Collected data entries:
··········
def barForm (f : Fields) : Option BarForm := do
  let p ← Perm.ofCode f.perm
  if f.mod ≠ 0 ∨ f.a.extractLsb' 2 7 ≠ 0 then none
  return { g := f.guard, d := f.d, k := f.a.extractLsb' 0 2, b := .ofCode f.b, ve := f.c.getLsbD 8,
           vop := f.c.extractLsb' 6 2, vin := f.c.extractLsb' 3 3, vout := f.c.extractLsb' 0 3, perm := p }

def csrForm (f : Fields) : Option CsrForm := do
  if f.mod ≠ 0 ∨ f.perm.getLsbD 3 then none
  return { g := f.guard, d := f.d, a := .ofCode f.a, num := f.perm.extractLsb' 0 3 ++ f.c }

def mloopForm (f : Fields) : Option MloopForm := do
  if f.perm ≠ 0 ∨ f.c.extractLsb' 7 2 ≠ 0 ∨ f.hi.extractLsb' 30 2 ≠ 0 then none
  let t := (f.mod.extractLsb' 1 4).toNat
  if h : t < 9 then
    return { g := f.guard, d := f.d, a := .ofCode f.a, b := .ofCode f.b, shape := f.minor.extractLsb' 0 2,
             typ := ⟨t, h⟩, bsc := f.mod.getLsbD 0, ai := f.c.extractLsb' 0 4, ti := f.c.extractLsb' 4 3,
             abase := f.hi.extractLsb' 0 8, astep := f.hi.extractLsb' 8 6, tag := f.hi.extractLsb' 14 6,
             km1 := f.hi.extractLsb' 20 10 }
  else none

def copyForm (f : Fields) : Option CopyForm := do
  if f.perm ≠ 0 ∨ f.mod.extractLsb' 0 2 ≠ 0 ∨ f.hi.getLsbD 9 then none
  let s ← Scope.ofCode (f.mod.extractLsb' 2 3)
  return { g := f.guard, d := f.d, a := .ofCode f.a, b := .ofCode f.b, c := .ofCode f.c, scope := s,
           spitch := f.hi.extractLsb' 10 22, bsel := f.hi.extractLsb' 7 2, be := f.hi.getLsbD 6,
           tag := f.hi.extractLsb' 0 6 }

def mcastForm (f : Fields) : Option McastForm := do
  if f.perm ≠ 0 ∨ f.mod.extractLsb' 0 2 ≠ 0 ∨ f.hi.extractLsb' 14 2 ≠ 0 then none
  let s ← Scope.ofCode (f.mod.extractLsb' 2 3)
  return { g := f.guard, d := f.d, a := .ofCode f.a, b := .ofCode f.b, c := .ofCode f.c, scope := s,
           cmask := f.hi.extractLsb' 16 16, col := f.hi.getLsbD 13, bus := f.hi.getLsbD 12,
           quad := f.hi.extractLsb' 9 3, bsel := f.hi.extractLsb' 7 2, be := f.hi.getLsbD 6,
           tag := f.hi.extractLsb' 0 6 }

/-- The instruction an assigned major and minor of a listed length stands for; none where a field holds a
reserved code or a reserved field is not zero. -/
def build (l : Len) (f : Fields) : Option Instr :=
  let j := f.major.toNat
  let k := f.minor.toNat
  match j with
  | 0x12 =>
    if l = .l32 then some (.movN32 { g := f.guard, d := f.d, a := .ofCode f.a })
    else do return (← plainOp j k) (← f.wForm l NoMod.ofCode)
  | 0x34 => some (.exit { g := f.guard, d := f.d, a := .ofCode f.a })
  | 0x35 => some (.yield { g := f.guard, d := f.d, a := .ofCode f.a })
  | 0x39 => some (.brk { g := f.guard, d := f.d, a := .ofCode f.a })
  | 0x74 => some (.tret { g := f.guard, d := f.d, a := .ofCode f.a })
  | 0x30 =>
    if l = .l32 then some (.braJ32 { g := f.guard, disp := f.a ++ f.d })
    else if f.a ++ f.d ++ f.perm ++ f.c ++ f.b ++ f.mod ++ f.minor = 0 then
      some (.bra { g := f.guard, disp := f.hi })
    else none
  | 0x26 => f.cvtForm.map .cvt
  | 0x27 => f.blkForm.map (if k = 0 then .bpack else .bunpack)
  | 0x44 => f.ldtForm.map .ldt
  | 0x49 => f.fenceForm.map .fence
  | 0x50 => f.aForm.map (.atom (atomOf k))
  | 0x53 => f.aForm.map .waitv
  | 0x55 =>
    f.barForm.map (match k with | 0 => .barArrive | 1 => .barWait | 2 => .barSync | _ => .barPend)
  | 0x51 | 0x62 | 0x63 | 0x64 | 0x65 => do return (← regOp j k f.mod) (← f.regForm)
  | 0x60 => f.mloopForm.map .mloop
  | 0x66 => do
    let q ← redqOf (f.mod.extractLsb' 1 4)
    return .redq q (← f.mForm l fun m => if m.getLsbD 0 then none else some .nil)
  | 0x67 => (f.spillForm l).map (if k = 0 then .mspill else .mfill)
  | 0x68 => f.copyForm.map .copy
  | 0x69 => f.mcastForm.map .mcast
  | 0x75 => f.csrForm.map (match k with | 0 => .csrr | 1 => .csrw | 2 => .csrs | _ => .csrc)
  | 0x40 | 0x41 | 0x42 | 0x43 | 0x47 | 0x52 | 0x54 => do return (← memOp j k) (← f.mForm l MMod.ofCode)
  | 0x46 | 0x48 => do return (← hintOp j k) (← f.mForm l NoMod.ofCode)
  | _ =>
    match intOp j k with
    | some c => (f.wForm l IMod.ofCode).map c
    | none =>
      match fltOp j k with
      | some c => (f.wForm l FMod.ofCode).map c
      | none => do return (← plainOp j k) (← f.wForm l NoMod.ofCode)

end Fields

/-- A long form (R96–R99): unassigned, then length, then reserved (R120). -/
def decodeLong (l : Len) (f : Fields) : Except DecodeError Instr :=
  match lengthsOf f.major.toNat (if f.major = 0x30 then 0 else f.minor.toNat) with
  | none => .error .unassigned
  | some ls =>
    if l ∈ ls then
      match f.build l with
      | some i => .ok i
      | none => .error .reserved
    else .error .length

/-- The compact operations (R116). -/
def compactOp (op : BitVec 4) : C16 → Instr :=
  match op.toNat with
  | 0 => .movC16 | 1 => .iaddC16 | 2 => .isubC16 | 3 => .andC16 | 4 => .orC16 | 5 => .xorC16
  | 6 => .shlC16 | 7 => .shrC16 | 8 => .sarC16 | 9 => .imulC16 | 10 => .iminC16 | 11 => .imaxC16
  | 12 => .faddC16 | 13 => .fmulC16 | 14 => .fminC16 | _ => .fmaxC16

/-- The length in bytes that bits 2–0 of the first halfword give (R93); none for the reserved length. -/
def lengthCode (w : BitVec 96) : Option Nat :=
  if w.getLsbD 0 = false then some 2
  else match (w.extractLsb' 1 2).toNat with
    | 0 => some 4 | 1 => some 8 | 2 => some 12 | _ => none

/-- The decoder. Bit 0 is bit 0 of the first halfword; bits beyond the instruction's length are not read. -/
def decode (w : BitVec 96) : Except DecodeError Instr :=
  match lengthCode w with
  | none => .error .reservedLength
  | some 2 =>
    .ok (compactOp (w.extractLsb' 2 4)
      { sw := w.getLsbD 1, vd := w.extractLsb' 6 5, vs := w.extractLsb' 11 5 })
  | some 4 => decodeLong .l32 { Fields.ofBits w with minor := 0, mod := 0, b := 0, c := 0, perm := 0, hi := 0 }
  | some 8 => decodeLong .l64 { Fields.ofBits w with hi := 0 }
  | some _ => decodeLong .l96 (Fields.ofBits w)

/-- The bits of bytes laid out from the lowest address upward (R3). -/
def bitsOfBytes : List Byte → Nat
  | [] => 0
  | b :: bs => b.toNat + 256 * bitsOfBytes bs

def decodeBytes (bs : List Byte) : Except DecodeError Instr := decode (BitVec.ofNat 96 (bitsOfBytes bs))

/-- The bytes of the low n bytes of w, from the lowest address upward (R3). -/
def bytesOfBits : Nat → Nat → List Byte
  | 0, _ => []
  | n + 1, w => BitVec.ofNat 8 w :: bytesOfBits n (w / 256)

/-- What the decoder reads from an instruction whose bits, from bit 0 of its first halfword, are w; the bits
above nbits are zero. -/
def decodeTableWord (nbits w : Nat) : Option Instr :=
  (decodeBytes (bytesOfBits 12 (w % 2 ^ nbits))).toOption

/-! ### Encoding -/

/-- An encoded instruction: its bits and its length in bytes. -/
structure Encoded where
  bits : BitVec 96
  bytes : Nat
  deriving DecidableEq, Repr

/-- The head of a long form with every field above it zero. -/
def headFields (g : Guard) (major : BitVec 7) (d : BitVec 8) (a : BitVec 9) : Fields :=
  { s := g.sw, major := major, pi := g.pi, pn := g.pn, d := d, a := a, minor := 0, mod := 0, b := 0, c := 0,
    perm := 0, hi := 0 }

def encodeC16 (op : BitVec 4) (o : C16) : Option Encoded :=
  some ⟨0#80 ++ o.vs ++ o.vd ++ op ++ BitVec.ofBool o.sw ++ 0#1, 2⟩

def encodeFields (l : Len) (f : Fields) : Option Encoded := some ⟨f.toBits l, l.bytes⟩

def encodeN32 (major : BitVec 7) (o : N32) : Option Encoded :=
  encodeFields .l32 (headFields o.g major o.d o.a.code)

def litLen (x : Option Word) : Len := if x.isSome then .l96 else .l64

def encodeW (major : BitVec 7) (minor : BitVec 5) (mc : μ → BitVec 5) (o : WForm μ) : Option Encoded :=
  encodeFields (litLen o.lit)
    { headFields o.g major o.d o.a.code with
      minor := minor, mod := mc o.m, b := o.b.code, c := o.c.code, perm := o.perm.code, hi := o.lit.getD 0 }

def MOff.len : MOff → Len
  | .short _ => .l64 | .long _ => .l96
def MOff.low : MOff → BitVec 11
  | .short o => o | .long _ => 0
def MOff.high : MOff → Word
  | .short _ => 0 | .long o => o

def fieldsM (o : MOff) (gsel : BitVec 2) (f : Fields) : Fields :=
  { f with c := o.low.extractLsb' 0 9, perm := gsel ++ o.low.extractLsb' 9 2, hi := o.high }

def encodeM (major : BitVec 7) (minor mod : BitVec 5) (o : MForm μ) : Option Encoded :=
  encodeFields o.off.len (fieldsM o.off o.gsel
    { headFields o.g major o.d o.a.code with minor := minor, mod := mod, b := o.b.code })

def encodeA (major : BitVec 7) (minor : BitVec 5) (o : AForm) : Option Encoded :=
  encodeFields .l64 { headFields o.g major o.d o.a.code with
    minor := minor, mod := o.m.code, b := o.b.code, c := o.c.code, perm := o.gsel ++ o.ty.code }

def encodeReg (major : BitVec 7) (minor mod : BitVec 5) (o : RegForm) : Option Encoded :=
  encodeFields .l64 { headFields o.g major o.d o.a.code with
    minor := minor, mod := mod, b := o.b.code, c := 0#5 ++ o.ai, perm := o.perm.code }

def encodeBlk (minor : BitVec 5) (o : BlkForm) : Option Encoded :=
  encodeFields .l64 { headFields o.g 0x27 o.d o.a.code with minor := minor, b := o.blk, perm := o.perm.code }

def encodeBar (minor : BitVec 5) (o : BarForm) : Option Encoded :=
  encodeFields .l64 { headFields o.g 0x55 o.d (0#7 ++ o.k) with
    minor := minor, b := o.b.code, perm := o.perm.code,
    c := BitVec.ofBool o.ve ++ o.vop ++ o.vin ++ o.vout }

def encodeCsr (minor : BitVec 5) (o : CsrForm) : Option Encoded :=
  encodeFields .l64 { headFields o.g 0x75 o.d o.a.code with
    minor := minor, b := 320, c := o.num.extractLsb' 0 9, perm := 0#1 ++ o.num.extractLsb' 9 3 }

def encodeSpill (minor : BitVec 5) (o : SpillForm) : Option Encoded :=
  encodeFields o.off.len (fieldsM o.off o.gsel
    { headFields o.g 0x67 o.d o.a.code with minor := minor, b := 0#5 ++ o.ai })

def encodeCvt (o : CvtForm) : Option Encoded :=
  encodeFields .l64 { headFields o.g 0x26 o.d o.a.code with
    minor := BitVec.ofBool o.sat ++ o.df.code, mod := o.rnd.code ++ 0#2, b := 0#5 ++ o.sf.code,
    c := 0#3 ++ o.del ++ o.sel }

def encodeLdt (o : LdtForm) : Option Encoded :=
  encodeFields .l64 { headFields o.g 0x44 o.d (0#6 ++ o.ti) with
    b := o.b.code, c := 0#6 ++ BitVec.ofBool o.trn ++ o.rc, perm := o.perm.code }

def encodeFence (o : FenceForm) : Option Encoded :=
  encodeFields .l64 { headFields o.g 0x49 o.d 320 with
    mod := o.m.code, b := 320, c := 320, perm := o.gsel ++ 0#2 }

def encodeMloop (o : MloopForm) : Option Encoded :=
  encodeFields .l96 { headFields o.g 0x60 o.d o.a.code with
    minor := 0#3 ++ o.shape, mod := BitVec.ofNat 4 o.typ.val ++ BitVec.ofBool o.bsc, b := o.b.code,
    c := 0#2 ++ o.ti ++ o.ai, hi := 0#2 ++ o.km1 ++ o.tag ++ o.astep ++ o.abase }

def encodeCopy (o : CopyForm) : Option Encoded :=
  encodeFields .l96 { headFields o.g 0x68 o.d o.a.code with
    mod := o.scope.code ++ 0#2, b := o.b.code, c := o.c.code,
    hi := o.spitch ++ 0#1 ++ o.bsel ++ BitVec.ofBool o.be ++ o.tag }

def encodeMcast (o : McastForm) : Option Encoded :=
  encodeFields .l96 { headFields o.g 0x69 o.d o.a.code with
    mod := o.scope.code ++ 0#2, b := o.b.code, c := o.c.code,
    hi := o.cmask ++ 0#2 ++ BitVec.ofBool o.col ++ BitVec.ofBool o.bus ++ o.quad ++ o.bsel ++
      BitVec.ofBool o.be ++ o.tag }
··········
What to work on: Of the entries above, repeat exactly the lines from the line with "it zero. -/" through the line with "(0#7 ++ o.k) with", both of them included.

Result of this exercise:
/-- The head of a long form with every field above it zero. -/
def headFields (g : Guard) (major : BitVec 7) (d : BitVec 8) (a : BitVec 9) : Fields :=
  { s := g.sw, major := major, pi := g.pi, pn := g.pn, d := d, a := a, minor := 0, mod := 0, b := 0, c := 0,
    perm := 0, hi := 0 }

def encodeC16 (op : BitVec 4) (o : C16) : Option Encoded :=
  some ⟨0#80 ++ o.vs ++ o.vd ++ op ++ BitVec.ofBool o.sw ++ 0#1, 2⟩

def encodeFields (l : Len) (f : Fields) : Option Encoded := some ⟨f.toBits l, l.bytes⟩

def encodeN32 (major : BitVec 7) (o : N32) : Option Encoded :=
  encodeFields .l32 (headFields o.g major o.d o.a.code)

def litLen (x : Option Word) : Len := if x.isSome then .l96 else .l64

def encodeW (major : BitVec 7) (minor : BitVec 5) (mc : μ → BitVec 5) (o : WForm μ) : Option Encoded :=
  encodeFields (litLen o.lit)
    { headFields o.g major o.d o.a.code with
      minor := minor, mod := mc o.m, b := o.b.code, c := o.c.code, perm := o.perm.code, hi := o.lit.getD 0 }

def MOff.len : MOff → Len
  | .short _ => .l64 | .long _ => .l96
def MOff.low : MOff → BitVec 11
  | .short o => o | .long _ => 0
def MOff.high : MOff → Word
  | .short _ => 0 | .long o => o

def fieldsM (o : MOff) (gsel : BitVec 2) (f : Fields) : Fields :=
  { f with c := o.low.extractLsb' 0 9, perm := gsel ++ o.low.extractLsb' 9 2, hi := o.high }

def encodeM (major : BitVec 7) (minor mod : BitVec 5) (o : MForm μ) : Option Encoded :=
  encodeFields o.off.len (fieldsM o.off o.gsel
    { headFields o.g major o.d o.a.code with minor := minor, mod := mod, b := o.b.code })

def encodeA (major : BitVec 7) (minor : BitVec 5) (o : AForm) : Option Encoded :=
  encodeFields .l64 { headFields o.g major o.d o.a.code with
    minor := minor, mod := o.m.code, b := o.b.code, c := o.c.code, perm := o.gsel ++ o.ty.code }

def encodeReg (major : BitVec 7) (minor mod : BitVec 5) (o : RegForm) : Option Encoded :=
  encodeFields .l64 { headFields o.g major o.d o.a.code with
    minor := minor, mod := mod, b := o.b.code, c := 0#5 ++ o.ai, perm := o.perm.code }

def encodeBlk (minor : BitVec 5) (o : BlkForm) : Option Encoded :=
  encodeFields .l64 { headFields o.g 0x27 o.d o.a.code with minor := minor, b := o.blk, perm := o.perm.code }

def encodeBar (minor : BitVec 5) (o : BarForm) : Option Encoded :=
  encodeFields .l64 { headFields o.g 0x55 o.d (0#7 ++ o.k) with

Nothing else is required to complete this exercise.